Why is the member dictionary in this f# code always empty?

开发者 https://www.devze.com 2023-03-23 16:43 出处:网络
I want to scrape a page for all the urls and put them in the dictionary. I created an class with an dictionary. But I can\'t seem to add elements into it.

I want to scrape a page for all the urls and put them in the dictionary.
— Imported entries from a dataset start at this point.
/-- V-SA-1. -/
theorem test_sample :
    result (.sample 1 0) { tiny 1 ramp with sampleCount := 2#64 }
      = (Samples.cplx [⟨74#64, 0x8000000000000000#64⟩, ⟨78#64, 0x8000000000000000#64⟩]).buffer := by decide +kernel
/-- V-SA-4, V-SA-5. -/
theorem test_sample_before_start :
    let s := { tiny 1 ramp with timingAdj := 0xFFFFFFFFFFFFFFB5#64 }
    (nextOf (exec (.sample 1 0) { s with sampleCount := 1#64 })).status.err = 8#8
      ∧ result (.sample 1 0) s = (Samples.cplx []).buffer := by decide +kernel
/-- V-SA-7. -/
theorem test_sample_auto : (result (.sampleAuto 1 0) (tiny 1 ramp)).len = 7#64 := by decide +kernel
/-- V-SA-8. -/
theorem test_sample_auto_empty :
    result (.sampleAuto 1 0) { tiny 1 ramp with timingAdj := 26#64 } = (Samples.cplx []).buffer := by decide +kernel
/-- V-DM-2. -/
theorem test_demap_qpsk :
    result (.demap 1 0) (tiny 2 (.cplx [⟨0x3FE6666666666666#64, 0xBFC999999999999A#64⟩, ⟨0xBFF0000000000000#64, 0x3FF0000000000000#64⟩,
        ⟨0x7FF8000000000000#64, 0x4000000000000000#64⟩, ⟨1#64, 0x8000000000000001#64⟩]))
      = (Samples.bits [true, false, false, true, false, true, true, false]).buffer := by decide +kernel
/-- V-DM-3. -/
theorem test_demap_qam16 :
    result (.demap 1 0) (qam16 (.cplx [⟨0x4007333333333333#64, 0x3FF3333333333333#64⟩])) = (Samples.bits [true, false, true, true]).buffer := by
  decide +kernel
/-- V-CMD-4 as the first step after reset, with CFG_VALID 0. -/
theorem test_step_illegal : (nextOf (step (State.reset.withFetchWord 64 2))).status.word = 0x00020102#64 := by decide +kernel
/-- V-ERR-1 as the first step after reset. -/
theorem test_step_bufid : (nextOf (step (State.reset.withFetchWord 64 0x9010))).status.word = 0x00100202#64 := by
  decide +kernel

/-- A write, then the state it answers. -/
def write (off v : Nat) (s : State) : State := nextOf (accessOffset off 8 (some (BitVec.ofNat 64 v)) s)

/-- The fault a step ends in. -/
def faultOf (o : Host.Outcome State Fault Refusal) : Option Fault :=
  match o with
  | .fault f => some f
  | _ => none

/-- V-REG-13, V-REG-14. -/
theorem test_buf_data :
    let s := write 0x190 7 (write 0x188 0xFFFFF (write 0x180 3 State.reset))
    s.bufPtr = 0x100000#64 ∧ s.word 3 0xFFFFF = some 7#64 ∧ (s.buf 3).len = 0#64
      ∧ faultOf (accessOffset 0x190 8 (some 1#64) s) = some .busWindowRange := by decide +kernel
/-- V-REG-15. -/
theorem test_const_data :
    let s := write 0x1C8 0x00000001FFFFFFFF (write 0x1C0 4095 State.reset)
    Memory.read s.consts 4095 = some ⟨BitVec.ofInt 32 (-1), 1#32⟩ ∧ s.constIdx = 4096#64
      ∧ faultOf (accessOffset 0x1C8 8 none s) = some .busWindowRange := by decide +kernel
/-- V-REG-9, V-REG-11. -/
theorem test_register_writes : (write 0x0F0 0 State.reset).status.word = 0x20#64
    ∧ (nextOf (accessOffset 0x1A0 8 none (write 0x1A0 9 State.reset))).resp = .data 0#64 := by decide +kernel
/-- V-BUSY-1, V-BUSY-2, V-BUSY-3, V-BUSY-4. -/
theorem test_busy_writes :
    let s := State.reset.inFlight 0x1010#64
    (write 0x030 0x2111 s).cmd = 0x1010#64 ∧ (write 0x030 0x2111 s).status.ovr = true
      ∧ (write 0x048 7 s).bitRate = 0#64 ∧ (write 0x048 7 s).status.wbusy = true
      ∧ (write 0x190 5 s).bufPtr = 0#64
      ∧ (write 0x028 0x18 (write 0x048 7 (write 0x030 0 s))).status.word = 1#64 := by decide +kernel
/-- V-BUS-1. -/
theorem test_bus_width : faultOf (accessOffset 0x028 4 none State.reset) = some .busWidthOrAlignment
    ∧ faultOf (accessOffset 0x02C 8 none State.reset) = some .busWidthOrAlignment := by decide +kernel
I created an class with an dictionary. But I can't seem to add elements into it.

type crawler =

     new()= {}
     member this.urls  = new Dictionary<string,string>()
     member this.start (url : string)=
        let hw = new HtmlWeb()
        le开发者_高级运维t doc = hw.Load(url)
        let docNode = doc.DocumentNode
        let links = docNode.SelectNodes(".//a")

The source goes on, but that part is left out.